6. The method according to claim 1, characterized in that, The generation of broadband oscillation detection results based on the operating parameters of the photovoltaic grid-connected system includes: The operating parameters are then time-aligned and normalized. The normalized running parameters are constructed into a two-dimensional feature image according to the preset spatiotemporal mapping rules, where a pixel value in the two-dimensional feature image corresponds to a parameter value in the normalized running parameters. The two-dimensional feature image is input into a pre-trained convolutional neural network model; Based on the output of the convolutional neural network model, a broadband oscillation detection result is generated; the broadband oscillation detection result indicates whether broadband oscillation exists in the photovoltaic grid-connected system during the first time period.
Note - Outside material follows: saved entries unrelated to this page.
theorem rdmagicBody_marker {s : State} {rest : Bits} (h : ahead s = bitsOf 32 s.magic.toNat ++ rest) :
    rdmagicBody s = .ok { s with inp := { s.inp with pos := s.inp.pos + 32 } } := by
  simp [rdmagicBody, inRead_marker h]

/-- Fewer than 32 bits, or 32 that are not the marker, are a malformed header (R160). -/
theorem rdmagicBody_other {s : State} (h : ¬ ∃ rest, ahead s = bitsOf 32 s.magic.toNat ++ rest) :
    rdmagicBody s = .raised .malformedHeader
      { s with inp := { s.inp with pos := min (s.inp.pos + 32) s.inp.bits.length } } := by
  have hlen := ahead_length s
  by_cases henough : s.inp.pos + 32 ≤ s.inp.bits.length
  · have hne : BitVec.ofNat 32 (valOf ((ahead s).take 32)) ≠ s.magic := fun hm => by
      have htake := eq_bitsOf_of_ofNat_valOf (by rw [List.length_take]; omega) hm
      exact h ⟨(ahead s).drop 32, by rw [← htake, List.take_append_drop]⟩
    rw [rdmagicBody, inRead_enough henough, Nat.min_eq_left henough]
    exact if_neg hne
  · rw [rdmagicBody, inRead_short (by omega), Nat.min_eq_right (by omega)]

/-- A ready machine runs RDMAGIC's body (R160; 30_encoding.md R94). -/
theorem exec_rdmagic {s : State} (h : Ready s) :
    exec .rdmagic s = settle (rdmagicBody (setPhase .rdmagic (accept s))) := issue_primitive h rfl

/-- Settles O26: the body's read is the marker, or it is not. -/
theorem rdmagicResult : Obligations.RdmagicResult := by
  unfold Obligations.RdmagicResult
  refine ⟨decodeCmd_commandWord (i := .rdmagic) rfl, fun s h => ⟨fun rest ha => ?_, fun hno => ?_⟩⟩
  · rw [exec_rdmagic h, rdmagicBody_marker (s := setPhase .rdmagic (accept s)) ha, settle,
      Host.Outcome.next.injEq, State.mk.injEq]
    simp [opcodeOf, h.1]
  · rw [exec_rdmagic h, rdmagicBody_other (s := setPhase .rdmagic (accept s)) hno, settle,
      Host.Outcome.next.injEq, State.mk.injEq]
    simp [opcodeOf, Err.code, h.1]

/-! ### RDHDR on the serialisation of a trie -/

/-- A ready machine runs RDHDR's loop from its start (R161; 30_encoding.md R94). -/
theorem exec_rdhdr {s : State} (h : Ready s) :
    exec .rdhdr s = settle (rdhdrLoop 514 (rdhdrStart (setPhase .rdhdr (accept s)))) := issue_primitive h rfl

/-- RDHDR's loop keeps OUT, the Frequency Table, `CODE` and every flag but `TRIE_VALID` (R161). -/
theorem rdhdrLoop_keeps {fuel : Nat} {s u : State} (h : rdhdrLoop fuel s = .ok u) :
    u.phase = s.phase ∧ u.err = s.err ∧ u.codesValid = s.codesValid ∧ u.out = s.out ∧ u.freq = s.freq
      ∧ u.code = s.code ∧ u.freqValid = s.freqValid := by
  have hframe := rdhdrLoop_frame fuel s
  rw [h] at hframe
  obtain ⟨_, _, _, _, _, _, rfl⟩ := hframe
  exact ⟨rfl, rfl, rfl, rfl, rfl, rfl, rfl⟩

/-- Settles O27: the trie read stands at index 0 and covers the allocated entries, and the loop keeps the rest. -/
theorem rdhdrReadsTrie : Obligations.RdhdrReadsTrie := by
  unfold Obligations.RdhdrReadsTrie
  intro s t rest h hfit hsym ha
  obtain ⟨u, hbody, hread⟩ := rdhdrBody_trie (s := setPhase .rdhdr (accept s)) hfit hsym ha
  obtain ⟨hphase, herr, hcodes, hout, hfreq, hcode, hfreqValid⟩ := rdhdrLoop_keeps hbody
  obtain ⟨ids, htree, hids⟩ := hread.tree
  refine ⟨finish (endHeader u), ids, by rw [exec_rdhdr h, ← rdhdrBody_eq, hbody, settle],
    ⟨rfl, rfl, herr.trans h.2⟩, hphase, rfl, hcodes, rfl, hread.nnodes.trans (Nat.zero_add _), hread.stack, htree,
    ?_, hread.inp, hout, hfreq, hcode, hfreqValid⟩
  rw [List.range_eq_range', hids]
  rfl

/-! ### RDHDR record by record -/

/-- What the record decoder reads is a well-formed record's encoding (30_encoding.md R97, R98, R100). -/
theorem decodeRecord_ok {q rest : Bits} {r : HdrRecord} (h : decodeRecord q = .ok (r, rest)) :
    r.instr.wf = true ∧ q = encodeRecord r ++ rest := by
  match q with
  | [] => cases h
  | false :: q => cases h; exact ⟨rfl, rfl⟩
  | true :: q =>
    rw [decodeRecord] at h
    by_cases hq : 9 ≤ q.length
    · rw [if_pos hq] at h
      by_cases hf : (BitVec.ofNat 9 (valOf (q.take 9))).toNat ≤ 256
      · rw [decodeSymbol_legal hf] at h
        cases h
        have htake := eq_bitsOf_of_ofNat_valOf (List.length_take_of_le hq) (rfl : BitVec.ofNat 9 (valOf (q.take 9)) = _)
        refine ⟨decide_eq_true hf, ?_⟩
        rw [encodeRecord, ← htake, List.cons_append, List.take_append_drop]
      · rw [decodeSymbol_reserved (by omega)] at h
        cases h
    · rw [if_neg hq] at h
      cases h

/-- Either a well-formed record lies ahead, or reading one raises (43_header_codec.md R161, R164). -/
theorem record_ahead_or_error (s : State) :
    (∃ r q, r.instr.wf = true ∧ ahead s = encodeRecord r ++ q) ∨ ∃ e t, readRecord s = (.error e, t) := by
  match h : decodeRecord (ahead s) with
  | .ok (r, q) => exact .inl ⟨r, q, decodeRecord_ok h⟩
  | .error e =>
    rcases decodeRecord_error h with ⟨_, hshort⟩ | ⟨q, ha, hq, hf, _⟩
    · exact .inr ⟨_, _, readRecord_truncated hshort⟩
    · exact .inr ⟨_, _, readRecord_reserved ha hq hf⟩

theorem rdhdrLoop_full {s : State} (fuel : Nat) (h : s.nnodes.val = 513) :
    rdhdrLoop (fuel + 1) s = .raised .trieOverflow s := by
  rw [rdhdrLoop, if_pos h]

theorem rdhdrLoop_error {s t : State} {e : Err} (fuel : Nat) (h : s.nnodes.val < 513)
    (hread : readRecord s = (.error e, t)) : rdhdrLoop (fuel + 1) s = .raised e t := by
  rw [rdhdrLoop, if_neg h.ne, hread]

theorem waitingStored_start (s : State) : WaitingStored (rdhdrStart s) :=
  ⟨le_refl _, fun _ hi => absurd hi List.not_mem_nil⟩

/-- A record read leaves the waiting nodes stored. -/
theorem WaitingStored.recordRead {s : State} (r : HdrRecord) (h : s.nnodes.val < 513) (hw : WaitingStored s) :
    WaitingStored (recordRead r s h) := by
  have hn := recordRead_nnodes (r := r) h
  cases r with
  | internal => exact hw.cons (e := waitEntry ⟨s.nnodes.val, h⟩) rfl rfl (by omega)
  | leaf sym => exact hw.keep rfl (by omega)

theorem ahead_recordRead {s : State} {r : HdrRecord} {q : Bits} (h : s.nnodes.val < 513)
    (ha : ahead s = encodeRecord r ++ q) : ahead (recordRead r s h) = q := ahead_advance rfl ha

/-! ### RDHDR reads nothing but serialisations -/

/-- How many subtrees the waiting nodes still owe: two before the left child, one after it (R161; 30_encoding.md R99). -/
def owed : List StackEntry → Nat
  | [] => 0
  | w :: ws => (match w.slot with | .left => 2 | .right => 1) + owed ws

/-- A child given to the innermost waiting node is one subtree less. -/
theorem owed_afterChild (w : StackEntry) (ws : List StackEntry) :
    owed (w :: ws) = owed (afterChild (w :: ws)) + 1 := by
  cases hslot : w.slot with
  | left =>
    simp only [owed, afterChild, stillWaiting, hslot, List.singleton_append]
    omega
  | right =>
    simp only [owed, afterChild, stillWaiting, hslot, List.nil_append]
    omega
7. The method according to any one of claims 1-6, characterized in that, The adaptive virtual inertia damping control strategy includes: The photovoltaic inverter simulates the rotor motion equation of a synchronous generator; Based on the deviation of the system's real-time angular frequency from the rated angular frequency, the virtual inertia J and damping factor D are adaptively adjusted. Virtual Inertia J The adaptive relationship between frequency and frequency is: ; in, For the system's real-time angular frequency, It is the absolute value of the difference between the rated angular frequencies. This refers to the virtual inertia given in the virtual synchronous machine control. J For actual virtual inertia, This is the inertia adjustment coefficient.
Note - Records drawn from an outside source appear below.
-- ==== Sys2Proof/Machine/Formats.lean ====
section
/-!
DEFINITION. Number formats, rounding and conversion (R90 to R111, R406): exact values as rationals, the grids of
every format code, the procedure of R106 and the special cases of R107 and R108.
-/

namespace Sys2Proof.Machine

/-- Flag bits in the order of R51. -/
def fIV : Nat := 1
def fDZ : Nat := 2
def fOF : Nat := 4
def fUF : Nat := 8
def fNX : Nat := 16
def fSAT : Nat := 32

/-- The three rounding modes of R104. -/
inductive RMode where
  | rne | rtz | sr
deriving DecidableEq, Repr

/-- An exact value as an operation reads it: a NaN, a signed infinity, or a signed rational num / den, den positive,
the sign of a zero kept (R92, R106). -/
inductive Num where
  | nan
  | inf (neg : Bool)
  | fin (neg : Bool) (num den : Nat)
deriving DecidableEq, Repr

/-- A pattern and the flags its making sets. -/
structure Res where
  pat   : Nat
  flags : Nat
deriving DecidableEq, Repr

/-- The fields of a floating-point format (R91). -/
structure Flt where
  ebits : Nat
  mbits : Nat
  bias  : Nat
  hasInf : Bool
  hasNan : Bool
deriving DecidableEq, Repr

def fmtBinary32 : Flt := ⟨8, 23, 127, true, true⟩
def fmtBinary16 : Flt := ⟨5, 10, 15, true, true⟩
def fmtBF16 : Flt := ⟨8, 7, 127, true, true⟩
def fmtE4M3 : Flt := ⟨4, 3, 7, false, true⟩
def fmtE5M2 : Flt := ⟨5, 2, 15, true, true⟩
def fmtE3M2 : Flt := ⟨3, 2, 3, false, false⟩
def fmtE2M3 : Flt := ⟨2, 3, 1, false, false⟩
def fmtE2M1 : Flt := ⟨2, 1, 1, false, false⟩

/-- The classes of format (R90). For a fixed-point format: its width, whether it is signed, the number of fraction
bits, and whether the bit A128 governs its lowest value (R96). -/
inductive Fmt where
  | flt (f : Flt)
  | fix (bits : Nat) (signed : Bool) (frac : Nat) (admits : Bool)
  | lns
deriving DecidableEq, Repr

/-- The format of each format code (R90). -/
def fmtOf (code : Nat) : Fmt :=
  match code with
  | 0 => .flt fmtBinary32
  | 1 => .flt fmtBinary16
  | 2 => .flt fmtBF16
  | 3 => .flt fmtE4M3
  | 4 => .flt fmtE5M2
  | 5 => .flt fmtE3M2
  | 6 => .flt fmtE2M3
  | 7 => .flt fmtE2M1
  | 8 => .fix 8 true 6 true
  | 9 => .fix 8 true 0 true
  | 10 => .fix 8 false 0 false
  | 11 => .fix 16 true 0 false
  | 12 => .fix 16 false 0 false
  | 13 => .fix 32 true 0 false
  | 14 => .lns
  | _ => .fix 16 true 12 false

/-- The scalar-only integer types (R90, R117). -/
def fmtInt64 : Fmt := .fix 64 true 0 false
def fmtUint64 : Fmt := .fix 64 false 0 false
def fmtUint32 : Fmt := .fix 32 false 0 false
def fmtInt32 : Fmt := .fix 32 true 0 false

/-- Bits of an element (R90). -/
def fmtBits (code : Nat) : Nat :=
  match code with
  | 0 => 32 | 1 => 16 | 2 => 16 | 3 => 8 | 4 => 8 | 5 => 6 | 6 => 6 | 7 => 4
  | 8 => 8 | 9 => 8 | 10 => 8 | 11 => 16 | 12 => 16 | 13 => 32 | 14 => 16 | _ => 16

/-- Two's complement reading of the low n bits of x. -/
def sgn (n x : Nat) : Int :=
  if x % 2 ^ n < 2 ^ (n - 1) then (x % 2 ^ n : Int) else (x % 2 ^ n : Int) - 2 ^ n

/-- The low n bits of an integer (R11: narrowing). -/
def low (n : Nat) (v : Int) : Nat := (v % (2 ^ n : Int)).toNat

/-! ### Reading a pattern at its value -/

/-- The reading of a floating-point pattern (R91, R92). -/
def readFlt (f : Flt) (x : Nat) : Num :=
  let m := x % 2 ^ f.mbits
  let e := x / 2 ^ f.mbits % 2 ^ f.ebits
  let neg := bit x (f.mbits + f.ebits)
  if f.hasInf && e == 2 ^ f.ebits - 1 then
    if m = 0 then .inf neg else .nan
  else if f.hasNan && !f.hasInf && e == 2 ^ f.ebits - 1 && m == 2 ^ f.mbits - 1 then .nan
  else
    let sig := if e = 0 then m else m + 2 ^ f.mbits
    let k := (if e = 0 then 1 else e)
    -- value sig * 2^(k - bias - mbits)
    if f.bias + f.mbits ≤ k then .fin neg (sig * 2 ^ (k - (f.bias + f.mbits))) 1
    else .fin neg sig (2 ^ (f.bias + f.mbits - k))

/-- The reading of a fixed-point or integer pattern (R96). -/
def readFix (bits : Nat) (signed : Bool) (frac x : Nat) : Num :=
  let k : Int := if signed then sgn bits x else (x % 2 ^ bits : Int)
  .fin (decide (k < 0)) k.natAbs (2 ^ frac)

/-- Position of the highest set bit of num / den: the integer e with 2^e ≤ num / den < 2^(e+1), num positive. -/
def floorLog2 (num den : Nat) : Int :=
  let e : Int := (Nat.log2 num : Int) - (Nat.log2 den : Int)
  -- 2^e ≤ num/den ?
  let ok := if 0 ≤ e then decide (den * 2 ^ e.toNat ≤ num) else decide (den ≤ num * 2 ^ (-e).toNat)
  if ok then e else e - 1

/-- The quotient num / den in units of 2^k, as a numerator and denominator. -/
def inUnits (num den : Nat) (k : Int) : Nat × Nat :=
  if 0 ≤ k then (num, den * 2 ^ k.toNat) else (num * 2 ^ (-k).toNat, den)

/-- Rounding the magnitude num / den to a multiple of the unit; the count of units and whether it was inexact (R104). -/
def roundCount (mode : RMode) (uni num den : Nat) : Nat × Bool :=
  let lo := num / den
  let r := num % den
  if r = 0 then (lo, false)
  else
    match mode with
    | .rtz => (lo, true)
    | .rne =>
      if 2 * r < den then (lo, true)
      else if den < 2 * r then (lo + 1, true)
      else (if lo % 2 = 0 then lo else lo + 1, true)
    | .sr => if uni < r * 2 ^ 32 / den then (lo + 1, true) else (lo, true)

/-- Largest c below 2^n with c^1024 ≤ b: the integer 1,024-th root, found from its top bit down. -/
def root1024 (b : Nat) : Nat → Nat → Nat
  | 0, acc => acc
  | n + 1, acc =>
    let c := acc + 2 ^ n
    if c ^ 1024 ≤ b then root1024 b n c else root1024 b n acc

/-- 2^(f/1024) for f below 1,024, rounded to binary32 by RNE: its 24-bit significand and whether it was inexact
(R108). The root is exact integer arithmetic; a tie cannot occur. -/
def pow2Frac (f : Nat) : Nat × Bool :=
  if f = 0 then (2 ^ 23, false)
  else
    let c := root1024 (2 ^ (f + 23 * 1024)) 24 0
    if (2 * c + 1) ^ 1024 < 2 ^ (f + 24 * 1024) then (c + 1, true) else (c, true)

/-- L of an LNS16 pattern (R97). -/
def lnsL (x : Nat) : Int := sgn 15 x

/-- The zero test of an LNS16 pattern (R97, R102). -/
def lnsZero (x : Nat) : Bool := lnsL x == -16384

/-- The reading of an LNS16 pattern through binary32 (R108), and whether that step was inexact. -/
def readLns (x : Nat) : Num × Bool :=
  let neg := bit x 15
  if lnsZero x then (.fin neg 0 1, false)
  else
    let l := lnsL x
    let i := l / 1024
    let (c, nx) := pow2Frac (l - 1024 * i).toNat
    let k := i - 23
    if 0 ≤ k then (.fin neg (c * 2 ^ k.toNat) 1, nx) else (.fin neg c (2 ^ (-k).toNat), nx)

/-- The reading of an element pattern of a format code, with the inexactness of an LNS16 source. -/
def readFmt (f : Fmt) (x : Nat) : Num × Bool :=
  match f with
  | .flt g => (readFlt g x, false)
  | .fix b s fr _ => (readFix b s fr x, false)
  | .lns => readLns x

def Num.isNan : Num → Bool
  | .nan => true
  | _ => false

def Num.isInf : Num → Bool
  | .inf _ => true
  | _ => false

def Num.isZero : Num → Bool
  | .fin _ n _ => n == 0
  | _ => false

def Num.neg : Num → Bool
  | .nan => false
  | .inf s => s
  | .fin s _ _ => s

/-- The value with its sign replaced. -/
def Num.withSign (s : Bool) : Num → Num
  | .nan => .nan
  | .inf _ => .inf s
  | .fin _ n d => .fin s n d

/-- The value as a signed numerator over its denominator. -/
def Num.snum : Num → Int
  | .fin s n _ => if s then -(n : Int) else n
  | _ => 0

def Num.den : Num → Nat
  | .fin _ _ d => d
  | _ => 1

/-! ### Writing a value into a format -/

/-- The NaN pattern the device writes (R91). -/
def fltNan (f : Flt) : Nat :=
  if f.hasInf then (2 ^ f.ebits - 1) * 2 ^ f.mbits + 2 ^ (f.mbits - 1)
  else if f.hasNan then 2 ^ (f.ebits + f.mbits) - 1
  else 0

/-- The magnitude pattern of the largest finite value (R91). -/
def fltMax (f : Flt) : Nat :=
  if f.hasInf then (2 ^ f.ebits - 1) * 2 ^ f.mbits - 1
  else if f.hasNan then 2 ^ (f.ebits + f.mbits) - 2
  else 2 ^ (f.ebits + f.mbits) - 1

/-- Putting a sign on a magnitude pattern. -/
def fltSign (f : Flt) (neg : Bool) (m : Nat) : Nat := m + b2n neg * 2 ^ (f.ebits + f.mbits)

/-- The overflow pattern and flags of a floating-point destination (R107). -/
def fltOver (f : Flt) (neg : Bool) (mode : RMode) : Res :=
  match mode with
  | .rtz => ⟨fltSign f neg (fltMax f), fNX⟩
  | _ => ⟨fltSign f neg (if f.hasInf then (2 ^ f.ebits - 1) * 2 ^ f.mbits else fltMax f), fOF + fNX⟩

/-- Conversion of a non-zero magnitude to a floating-point format (R104, R106). -/
def toFlt (f : Flt) (mode : RMode) (uni : Nat) (neg : Bool) (num den : Nat) : Res :=
  let emin : Int := 1 - f.bias
  let e := floorLog2 num den
  let k := max e emin - f.mbits
  let (n, d) := inUnits num den k
  let (c, nx) := roundCount mode uni n d
  let mag := c + (k - (emin - f.mbits)).toNat * 2 ^ f.mbits
  if fltMax f < mag then fltOver f neg mode
  else ⟨fltSign f neg mag, if nx then (if e < emin then fNX + fUF else fNX) else 0⟩

/-- The bound of a sign of a fixed-point destination, as a magnitude count (R96, R99). -/
def fixBound (bits : Nat) (signed admits a128 neg : Bool) : Nat :=
  if signed then
    if neg then (if admits && !a128 then 2 ^ (bits - 1) - 1 else 2 ^ (bits - 1)) else 2 ^ (bits - 1) - 1
  else if neg then 0 else 2 ^ bits - 1

/-- The pattern of a signed count. -/
def fixPat (bits : Nat) (neg : Bool) (c : Nat) : Nat :=
  if neg then (2 ^ bits - c % 2 ^ bits) % 2 ^ bits else c % 2 ^ bits

/-- Conversion of a magnitude to a fixed-point or integer format (R106, R107). -/
def toFix (bits : Nat) (signed : Bool) (frac : Nat) (admits a128 : Bool) (mode : RMode) (uni : Nat)
    (neg : Bool) (num den : Nat) : Res :=
  let (c, nx) := roundCount mode uni (num * 2 ^ frac) den
  let b := fixBound bits signed admits a128 neg
  if b < c then ⟨fixPat bits neg b, fSAT⟩
  else ⟨fixPat bits neg c, if nx then fNX else 0⟩

/-- The top n binary digits of log2 of x / 2^p, for x / 2^p in [1, 2), by repeated squaring with p fraction bits. -/
def log2Digits (p : Nat) : Nat → Nat → Nat → Nat
  | 0, _, acc => acc
  | n + 1, x, acc =>
    let y := x * x / 2 ^ p
    if 2 ^ (p + 1) ≤ y then log2Digits p n (y / 2) (2 * acc + 1) else log2Digits p n y (2 * acc)

/-- Is num / den a power of two? -/
def isPow2 (num den : Nat) : Bool :=
  let g := Nat.gcd num den
  decide (2 ^ Nat.log2 (num / g) = num / g ∧ 2 ^ Nat.log2 (den / g) = den / g)

/-- floor(1024 * log2(num / den) * 2^32) for a positive value: L* of R108 with 32 fraction bits. The digits come
from 256 fraction bits of working precision (assumption log 7). -/
def lnsLog (num den : Nat) : Int :=
  let e := floorLog2 num den
  let (n, d) := inUnits num den (e - 256)
  e * 2 ^ 42 + log2Digits 256 42 (n / d) 0

/-- The LNS16 pattern of a sign and L (R97). -/
def lnsPat (neg : Bool) (l : Int) : Nat := low 15 l + b2n neg * 2 ^ 15

/-- Placing a rounded L into LNS16 (R108). -/
def lnsPlace (neg : Bool) (l : Int) (nx : Bool) : Res :=
  if l ≤ -16384 then ⟨lnsPat neg (-16384), fUF + fNX⟩
  else if 16383 < l then ⟨lnsPat neg 16383, fOF + fNX⟩
  else ⟨lnsPat neg l, if nx then fNX else 0⟩

/-- Conversion of a non-zero magnitude to LNS16 (R108). For a value that is no power of two, L* is irrational, so it
is no integer and no tie. -/
def toLns (mode : RMode) (uni : Nat) (neg : Bool) (num den : Nat) : Res :=
  if isPow2 num den then lnsPlace neg (floorLog2 num den * 1024) false
  else
    let t := lnsLog num den
    let lo := t / 2 ^ 32
    let fr := (t - lo * 2 ^ 32).toNat
    match mode with
    | .rtz => lnsPlace neg lo true
    | .rne => lnsPlace neg (if 2 ^ 31 ≤ fr then lo + 1 else lo) true
    | .sr => lnsPlace neg (if uni < fr then lo + 1 else lo) true

/-- The zero of a sign in a format (R107). -/
def zeroOf (f : Fmt) (neg : Bool) : Nat :=
  match f with
  | .flt g => fltSign g neg 0
  | .fix _ _ _ _ => 0
  | .lns => lnsPat neg (-16384)

/-- The NaN case of R107. -/
def nanCase (f : Fmt) : Res :=
  match f with
  | .flt g => if g.hasNan then ⟨fltNan g, 0⟩ else ⟨0, fIV⟩
  | .fix _ _ _ _ => ⟨0, fIV⟩
  | .lns => ⟨0x4000, fIV⟩

/-- The infinity case of R107. -/
def infCase (f : Fmt) (a128 neg : Bool) : Res :=
  match f with
  | .flt g =>
    if g.hasInf then ⟨fltSign g neg ((2 ^ g.ebits - 1) * 2 ^ g.mbits), 0⟩
    else ⟨fltSign g neg (fltMax g), fOF + fNX⟩
  | .fix b s _ ad => ⟨fixPat b neg (fixBound b s ad a128 neg), fIV⟩
  | .lns => ⟨lnsPat neg 16383, fOF + fNX⟩

/-- The conversion procedure of R106. -/
def convertNum (f : Fmt) (mode : RMode) (uni : Nat) (a128 : Bool) (x : Num) : Res :=
  match x with
  | .nan => nanCase f
  | .inf s => infCase f a128 s
  | .fin s n d =>
    if n = 0 then ⟨zeroOf f s, 0⟩
    else
      match f with
      | .flt g => toFlt g mode uni s n d
      | .fix b sg fr ad => toFix b sg fr ad a128 mode uni s n d
      | .lns => toLns mode uni s n d

/-- Conversion of an element pattern between two formats; an LNS16 source passes through binary32, and NX is set if
either step is inexact (R108). Equal formats carry an LNS16 pattern over as it is (assumption log 8). -/
def convertPat (src dst : Fmt) (mode : RMode) (uni : Nat) (a128 : Bool) (x : Nat) : Res :=
  if src = .lns ∧ dst = .lns then ⟨x % 2 ^ 16, 0⟩
  else
    let (v, nx) := readFmt src x
    let r := convertNum dst mode uni a128 v
    if nx && r.flags &&& (fIV + fSAT) == 0 then ⟨r.pat, r.flags ||| fNX⟩ else r

/-- A signed rational as a value, a zero taking the sign given. -/
def numOfInt (zneg : Bool) (n : Int) (d : Nat) : Num :=
  .fin (if n = 0 then zneg else decide (n < 0)) n.natAbs d

/-- The sign of an exact zero sum (R406). -/
def zeroSumSign (signs : List Bool) (allZero : Bool) (mode : RMode) : Bool :=
  if allZero && (signs.all id || signs.all not) then signs.all id
  else match mode with
    | .rtz => true
    | _ => false

/-- The exact sum of a list of summands, with R406's zero and the invalid sum of opposite infinities; the value and
the flags (R110, R111). -/
def sumNums (mode : RMode) (xs : List Num) : Num × Nat :=
  if xs.any Num.isNan then (.nan, 0)
  else
    let infs := xs.filter Num.isInf
    if infs.isEmpty then
      let d := xs.foldl (fun acc x => acc * x.den / Nat.gcd acc x.den) 1
      let n : Int := xs.foldl (fun acc x => acc + x.snum * ((d / x.den : Nat) : Int)) 0
      (numOfInt (zeroSumSign (xs.map Num.neg) (xs.all Num.isZero) mode) n d, 0)
    else if infs.all Num.neg then (.inf true, 0)
    else if infs.any Num.neg then (.nan, fIV)
    else (.inf false, 0)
8. The method according to claim 7, characterized in that, The adaptive relationship between the damping factor and frequency is: ; in, To provide damping in the control of the virtual synchronous machine; D The actual damping during the operation of the virtual synchronizer; This is the ratio of a given damping to a given inertia.

9. The method according to any one of claims 1-6, characterized in that, The virtual impedance strategy based on wide-area measurement includes: Acquire wide-area measurement data from the phasor measurement unit (PMU) of a photovoltaic power plant; Based on the wide-area measurement data, the frequency, amplitude, and phase of the oscillation are analyzed in real time. Based on the analysis results, a virtual impedance is introduced into the inverter control loop to make the inverter's equivalent output impedance exhibit inductive characteristics. Wherein, the virtual impedance is: .
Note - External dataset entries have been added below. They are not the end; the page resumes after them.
-- ==== Sys2Proof/Syntax.lean ====
section
/-!
DEFINITION. The one inductive of the PG2-384's steps: a constructor for every row of spec/opcode_table.json.
Slot words (R65, R87) carry the fields of their row, named as the table names them: registers and immediates as
natural numbers as they stand in the word, single bits as Bool. Micro-operations (R220, R221) carry the fields
their row of R221 lists. Events carry the unit they happen to (p: global partition index, n: logical core,
k: context or kernel, c: command, cl: cluster) or what the outside supplies.
-/

namespace Sys2Proof

/-- What a system-core hart asks of memory (R282). -/
inductive HartOp where
  | load | store | loadReserved | storeConditional
  | amo (op : Nat)
  | fence (predReads predWrites predPeer succReads succWrites : Bool)
  | fenceI
deriving DecidableEq, Repr

/-- One hart access: physical address, size in bytes, value, and the RVWMO annotations (R282, R361). -/
structure HartAccess where
  op   : HartOp
  pa   : Nat
  size : Nat
  v    : Nat
  aq   : Bool
  rl   : Bool
deriving DecidableEq, Repr

/-- The operation of a fabric frame (R365). -/
inductive FrameKind where
  | write | read
  | atomic (op : Nat) (eight : Bool)
  | collective (grp rank row : Nat)
deriving DecidableEq, Repr

/-- One inbound fabric frame (R365, R366): header fields and payload. -/
structure Frame where
  src   : Nat
  dst   : Nat
  group : Nat
  ctx   : Nat
  seq   : Nat
  kind  : FrameKind
  addr  : Nat
  data  : List W8
deriving DecidableEq, Repr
10. A broadband oscillation suppression system for photovoltaic grid connection, characterized in that, The system includes: The acquisition unit is used to acquire the operating parameters of the photovoltaic grid-connected system within the first time period. A broadband oscillation detection unit is used to generate broadband oscillation detection results based on the operating parameters of the photovoltaic grid-connected system; the broadband oscillation detection results indicate whether broadband oscillation exists in the photovoltaic grid-connected system during the first time period; A broadband oscillation suppression unit is used to execute a suppression strategy in response to broadband oscillations occurring in the photovoltaic grid-connected system during the first time period; the suppression strategy includes at least one of the following strategies: an adaptive virtual inertia damping control strategy and a virtual impedance strategy based on wide-area measurement.